Stored data: Begin

-- ==== Sys2Proof/Certificates/Slice0/Obligations.lean ====
section
/-!
DEFINITION. The statements for the provers (OBLIGATIONS.json lists them): what the machine is as a whole, what each command of
every family does where it is served, and what memory and the isolated die keep. None assumes a program.
-/

open Sys2Proof Sys2Proof.Machine

/-- For every command c and every state whose queue begins with c, a step is exec of c on the state with the queue's rest: the
per-command statements reach a run through this one. Rests on: Chapter 5, opcode_table.json. -/
def Obligations.StepRunsFrontCommand : Prop :=
  ∀ (s : State) (c : Instr) (rest : List Instr), step { s with pending := c :: rest } = exec c { s with pending := rest }

/-- The model's own choice (log entry 1): with an empty queue a step runs a command that has waited and need wait no more, the
Weighhouse's requests first, then those at a queue port, then those that a POR, a dawn or a soft reset held; with none it
completes a request of the matrix that may complete, takes what a late read brought, or is one tick, in which a beat
passes and the sidereal count grows by one modulo 2^64 while the counters run and stays while they do not. Rests on: R116,
R121, R187, R281, R447. -/
def Obligations.EmptyQueueStep : Prop :=
  (∀ (s t : State) (c : Instr), s.pending = [] → s.unheld = some (c, t) → step s = exec c t) ∧
  (∀ s : State, s.pending = [] → s.unheld = none →
    (∀ k, s.mxNext (fun r => r.hdr.isSome || r.acc.master == .engine) = some k →
      step s = .next (s.mxComplete State.hhRequest .wicketAccessComplete k)) ∧
    (s.mxNext (fun r => r.hdr.isSome || r.acc.master == .engine) = none →
      (∀ t, s.lateRead = some t → step s = .next t) ∧
      (s.lateRead = none → ∃ t, step s = .next t ∧ t.tb.beat = s.tb.beat + 1 ∧
        t.tb.count = if s.tb.running then (s.tb.count + 1) % 2 ^ 64 else s.tb.count)))

/-- After power-on reset every field of every page holds its reset value and none has a shadow, the one event condition that
holds, in EVT_RAW of the POWER page, is MIRROR_STALE, no DRAM byte has been written, no tile holds SRAM contents, no
command waits or is held, no soft or household reset runs, the sidereal counters do not run and no dawn has ended. Reset
values that the spec does not give are the model's, as the log entries on reset name them (6, 7, 11, 30). Rests on: R9,
R108, R116, R147, R636, R743. -/
def Obligations.ResetState : Prop :=
  (∀ (p : Nat) (f : Fld), State.reset.shadow p f = State.reset.fld p f ∧ State.reset.fld p f =
    if regKey p f.bit = regKey pPower HDR.EVT_RAW_RAW.bit then 2 ^ POWER.evMIRROR_STALE.bit else f.reset) ∧
  (∀ p : Nat, State.reset.liveMask p = if p = pPower then 2 ^ POWER.evMIRROR_STALE.bit else 0) ∧
  State.reset.dram.mem = [] ∧ (∀ t a : Nat, (State.reset.tl t).byte a = 0) ∧
  State.reset.quiet ∧ State.reset.srstBusy = [] ∧ State.reset.hhReset = [] ∧ State.reset.tb.running = false ∧
  State.reset.tb.dawned = false ∧ State.reset.tb.count = 0 ∧ State.reset.sent = [] ∧ State.reset.run = []

/-- The register file, the shadows, the live conditions, the almanac, DRAM, every tile's SRAM and the Weighhouse bridge's
buffers are in canonical form right after reset. Rests on: R9, R743. -/
def Obligations.ResetCanonical : Prop :=
  State.reset.canon = true

/-- From every state in canonical form, whatever command is at the front of the queue, a step that answers a next state
answers one in canonical form: keys rise strictly in the register file, the shadows, the live conditions, the almanac and
DRAM, and no byte of a tile's SRAM or of the bridge's buffers is listed with the value that an unlisted byte reads as. So
equal memories are equal data. Rests on: Chapter 5, Chapter 7, Chapter 10, R743. -/
def Obligations.StepKeepsCanonical : Prop :=
  ∀ s t : State, s.canon = true → step s = .next t → t.canon = true

/-- From every state in canonical form (StepKeepsCanonical says that runs stay in it), no command puts a command into the
queue or takes a second one from it, and none changes what manufacture fixed (the part, the factory ID, the fused tiles):
after a step the queue is its old rest, empty if it was empty, and the silicon is the same. Rests on: R2, Chapter 1. -/
def Obligations.StepConsumesFrontCommand : Prop :=
  ∀ s t : State, s.canon = true → step s = .next t → t.pending = s.pending.tail ∧ t.si = s.si

/-- For every command, with every operand, in every state, exec answers a next state, and so does a step from every state: a
command that the device turns away leaves a next state too. No ordinary data ends a run. Rests on: opcode_table.json,
Chapter 5. -/
def Obligations.EveryCommandCompletes : Prop :=
  (∀ (i : Instr) (s : State), ∃ t, exec i s = .next t) ∧ (∀ s : State, ∃ t, step s = .next t)

/-- From every state in canonical form, every command but those of the Weighhouse die itself (its supplies, pins, timers and
the requests that its bridge or the opener brings it) leaves the whole state of that die unchanged: tallies, ledger,
sealed parameters, seal counter, lengths and real-time clock among it. So every reset class (POR, WARM, DAWN, the resets
of a household, of a page and of the host link), every register access, debug action and tile instruction does, and so
does a step that such a command makes; a step on an empty queue, where the die has no command of its own to go on with and
no waiting command of that die is resumed, leaves it as it is or lets a nanosecond pass on its clock. Rests on: R11. -/
def Obligations.WeighhouseIsolated : Prop :=
  (∀ (i : Instr) (s t : State), s.canon = true → i.ofWeighhouse = false → exec i s = .next t → t.wh = s.wh) ∧
  (∀ (s t : State) (i : Instr) (rest : List Instr), s.canon = true → s.pending = i :: rest → i.ofWeighhouse = false →
    step s = .next t → t.wh = s.wh) ∧
  (∀ s t : State, s.canon = true → s.pending = [] → s.whNext = none → (∀ c u, s.unheld = some (c, u) → c.ofWeighhouse = false) →
    step s = .next t → t.wh = s.wh ∨ t.wh = s.wh.clock) ∧
  (∀ (c : PorCause) (a : Acc) (w : Word) (h : Fin 8) (p : Fin 512) (l : List (Fin 120)) (x : List (Fin 16)) (o : List (Fin 9)),
    ([.porAssert c, .porRelease, .warmReq a w, .warmTakeEffect, .dawnReq a, .dawnDrainCheck l, .dawnPrime, .dawnRelease,
      .dawnMeasureEnd x o, .pageSrst a p, .pageSrstDone p, .hhReset a w, .hhCtrlReset a h w, .vfFlr h,
      .householdResetDone h, .pePerst, .hotReset, .pfFlr, .hostLinkDown] : List Instr).all (fun i => !i.ofWeighhouse) = true)

/-- In every state in canonical form, a served OWNER write by the manager answers a next state in which OWNER of a page of
kind P reads the value written if that is 0 to 7 or 0xF, and its old value for 8 to 0xE; OWNER of any other page keeps its
value. Every other page's OWNER outside the written page's group (logical quad or motor channel) is unchanged. Rests on:
R30, R175, R176. -/
def Obligations.OwnerWriteRule : Prop :=
  ∀ (s : State) (a : Acc) (p : Fin 512) (v : Fin 16) (b : Blk), s.canon = true → s.serves a p 0x030 true = true → a.hh = 15 →
    s.blk p = some b → b ≠ .tile → ∃ t, exec (.ownerWrite a p v) s = .next t ∧
    (b.own = .p → (v.val < 8 ∨ v = 15) → t.owner p = v) ∧
    (b.own = .p → 8 ≤ v.val → v.val ≤ 14 → t.owner p = s.owner p) ∧
    (b.own ≠ .p → t.owner p = s.owner p) ∧
    (∀ q, q ∉ ownerGroup p → t.owner q = s.owner q)

/-- In every state in canonical form, a served write of ERR_CLR answers a next state in which ERR_FIRST and every field of
ERR_COUNT of the page read 0, and in which the next error that the page's block raises is captured as the first: its stamp
in ERR_FIRST, its code in FIRST_CODE, the household of its request in FIRST_HH, and COUNT 1. Rests on: R181. -/
def Obligations.ErrClrRule : Prop :=
  ∀ (s : State) (a : Acc) (p : Fin 512), s.canon = true → s.serves a p 0x00C true = true →
    ∃ t, exec (.errClr a p) s = .next t ∧
      t.fld p HDR.ERR_FIRST_STAMP_LO = 0 ∧ t.fld p HDR.ERR_COUNT_FIRST_CODE = 0 ∧ t.fld p HDR.ERR_COUNT_FIRST_HH = 0 ∧
      t.fld p HDR.ERR_COUNT_COUNT = 0 ∧
      ∀ (e : Ev) (hh : Nat), 0 < e.code → e.code < 256 → hh < 16 → ∀ u, t.raiseBy p e hh = u →
        u.fld p HDR.ERR_FIRST_STAMP_LO = t.tb.count % 2 ^ 32 ∧ u.fld p HDR.ERR_COUNT_FIRST_CODE = e.code ∧
        u.fld p HDR.ERR_COUNT_FIRST_HH = hh ∧ u.fld p HDR.ERR_COUNT_COUNT = 1

/-- In every state in canonical form, a served register write by the manager of AGE_PROMOTE stores its value, or 256 if it is
below that, and of TIMEOUT stores EXP, or the nearer of 12 and 20 if it lies outside; CLAMP_STATUS gains bit 1, or bit 0,
exactly where the value was out of range, and keeps its other bits. A register of another page keeps its value. Rests on:
R190. -/
def Obligations.MatrixClampRule : Prop :=
  ∀ (s : State) (a : Acc) (v : BitVec 64) (c : Nat), s.canon = true → a.hh = 15 → a.fab = false →
    s.fld pMatrix HDR.CLAMP_STATUS_CLAMP = c →
    (s.serves a pMatrix 0x108 true = true → ∃ t,
      exec (.registerWrite a (BitVec.ofNat 48 (regAddr pMatrix 0x108)) false v) s = .next t ∧
      t.fld pMatrix MATRIX.AGE_PROMOTE_BEATS = max 256 (bitsOf v.toNat 15 0) ∧
      t.fld pMatrix HDR.CLAMP_STATUS_CLAMP = (if bitsOf v.toNat 15 0 < 256 then setBit c 1 % 2 ^ 32 else c) ∧
      ∀ (q : Nat) (f : Fld), f.bit < 32768 → q ≠ pMatrix → t.fld q f = s.fld q f) ∧
    (s.serves a pMatrix 0x10C true = true → ∃ t,
      exec (.registerWrite a (BitVec.ofNat 48 (regAddr pMatrix 0x10C)) false v) s = .next t ∧
      t.fld pMatrix MATRIX.TIMEOUT_EXP = max 12 (min 20 (bitsOf v.toNat 4 0)) ∧
      t.fld pMatrix HDR.CLAMP_STATUS_CLAMP =
        (if bitsOf v.toNat 4 0 < 12 ∨ 20 < bitsOf v.toNat 4 0 then setBit c 0 % 2 ^ 32 else c) ∧
      ∀ (q : Nat) (f : Fld), f.bit < 32768 → q ≠ pMatrix → t.fld q f = s.fld q f)

/-- For every page, requester and written value for which the access is served, the six header commands answer the next state
that Chapter 5 gives: EVT_PEND_CLEAR clears the written pending bits and the raw bits among them whose condition does not
hold; EVT_EN_WRITE makes newly enabled raw bits pending and stores EVT_EN; EVT_FORCE is an occurrence of each written
event bit that the page has, which records no error; ERR_CLR zeroes the error capture; SHADOW_DISCARD empties the page's
shadows; PAGE_LOCK_SET by the manager sets LOCK and on the DEBUG page ends OPEN_BOOT. Nothing else changes but the
access's answer. Rests on: R178, R179, R181, R184, R185, R682. -/
def Obligations.HeaderEventWritesComplete : Prop :=
  ∀ (s : State) (a : Acc) (p : Fin 512) (w : Word),
    (s.serves a p 0x01C true = true → exec (.evtPendClear a p w) s =
      .next (((s.answer [0]).clrFld p HDR.EVT_PEND_PEND w.toNat).clrFld p HDR.EVT_RAW_RAW
        (clrMask w.toNat (s.liveMask p)))) ∧
    (s.serves a p 0x018 true = true → exec (.evtEnWrite a p w) s =
      .next (((s.answer [0]).orFld p HDR.EVT_PEND_PEND
        (clrMask w.toNat (s.fld p HDR.EVT_EN_EN) &&& s.fld p HDR.EVT_RAW_RAW)).setFld p HDR.EVT_EN_EN w.toNat)) ∧
    (s.serves a p 0x020 true = true → exec (.evtForce a p w) s =
      .next ((maskBits 32 (w.toNat &&& evtMask p)).foldl (fun t n => t.occur p n) (s.answer [0]))) ∧
    (s.serves a p 0x00C true = true → exec (.errClr a p) s =
      .next (((((s.answer [0]).setFld p HDR.ERR_FIRST_STAMP_LO 0).setFld p HDR.ERR_COUNT_FIRST_CODE 0).setFld p
        HDR.ERR_COUNT_FIRST_HH 0).setFld p HDR.ERR_COUNT_COUNT 0)) ∧
    (s.serves a p 0x034 true = true → exec (.shadowDiscard a p) s =
      .next { s.answer [0] with shadows := s.shadows.filter (fun e => e.1 / 32768 != p.val) }) ∧
    (s.serves a p 0x02C true = true → a.hh = 15 → exec (.pageLockSet a p) s =
      .next (if p.val = pDebug then
          ((s.answer [0]).setFld p HDR.PAGE_LOCK_LOCK 1).setFld pDebug DEBUG.SESSION_OPEN_BOOT 0
        else (s.answer [0]).setFld p HDR.PAGE_LOCK_LOCK 1))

Stored data: End

### Exercise goal
Each line of the records above, from the first through the one containing "List Instr), step", is to be retyped exactly; no other line belongs.

### Completed exercise
-- ==== Sys2Proof/Certificates/Slice0/Obligations.lean ====
section
/-!
DEFINITION. The statements for the provers (OBLIGATIONS.json lists them): what the machine is as a whole, what each command of
every family does where it is served, and what memory and the isolated die keep. None assumes a program.
-/

open Sys2Proof Sys2Proof.Machine

/-- For every command c and every state whose queue begins with c, a step is exec of c on the state with the queue's rest: the
per-command statements reach a run through this one. Rests on: Chapter 5, opcode_table.json. -/
def Obligations.StepRunsFrontCommand : Prop :=
  ∀ (s : State) (c : Instr) (rest : List Instr), step { s with pending := c :: rest } = exec c { s with pending := rest }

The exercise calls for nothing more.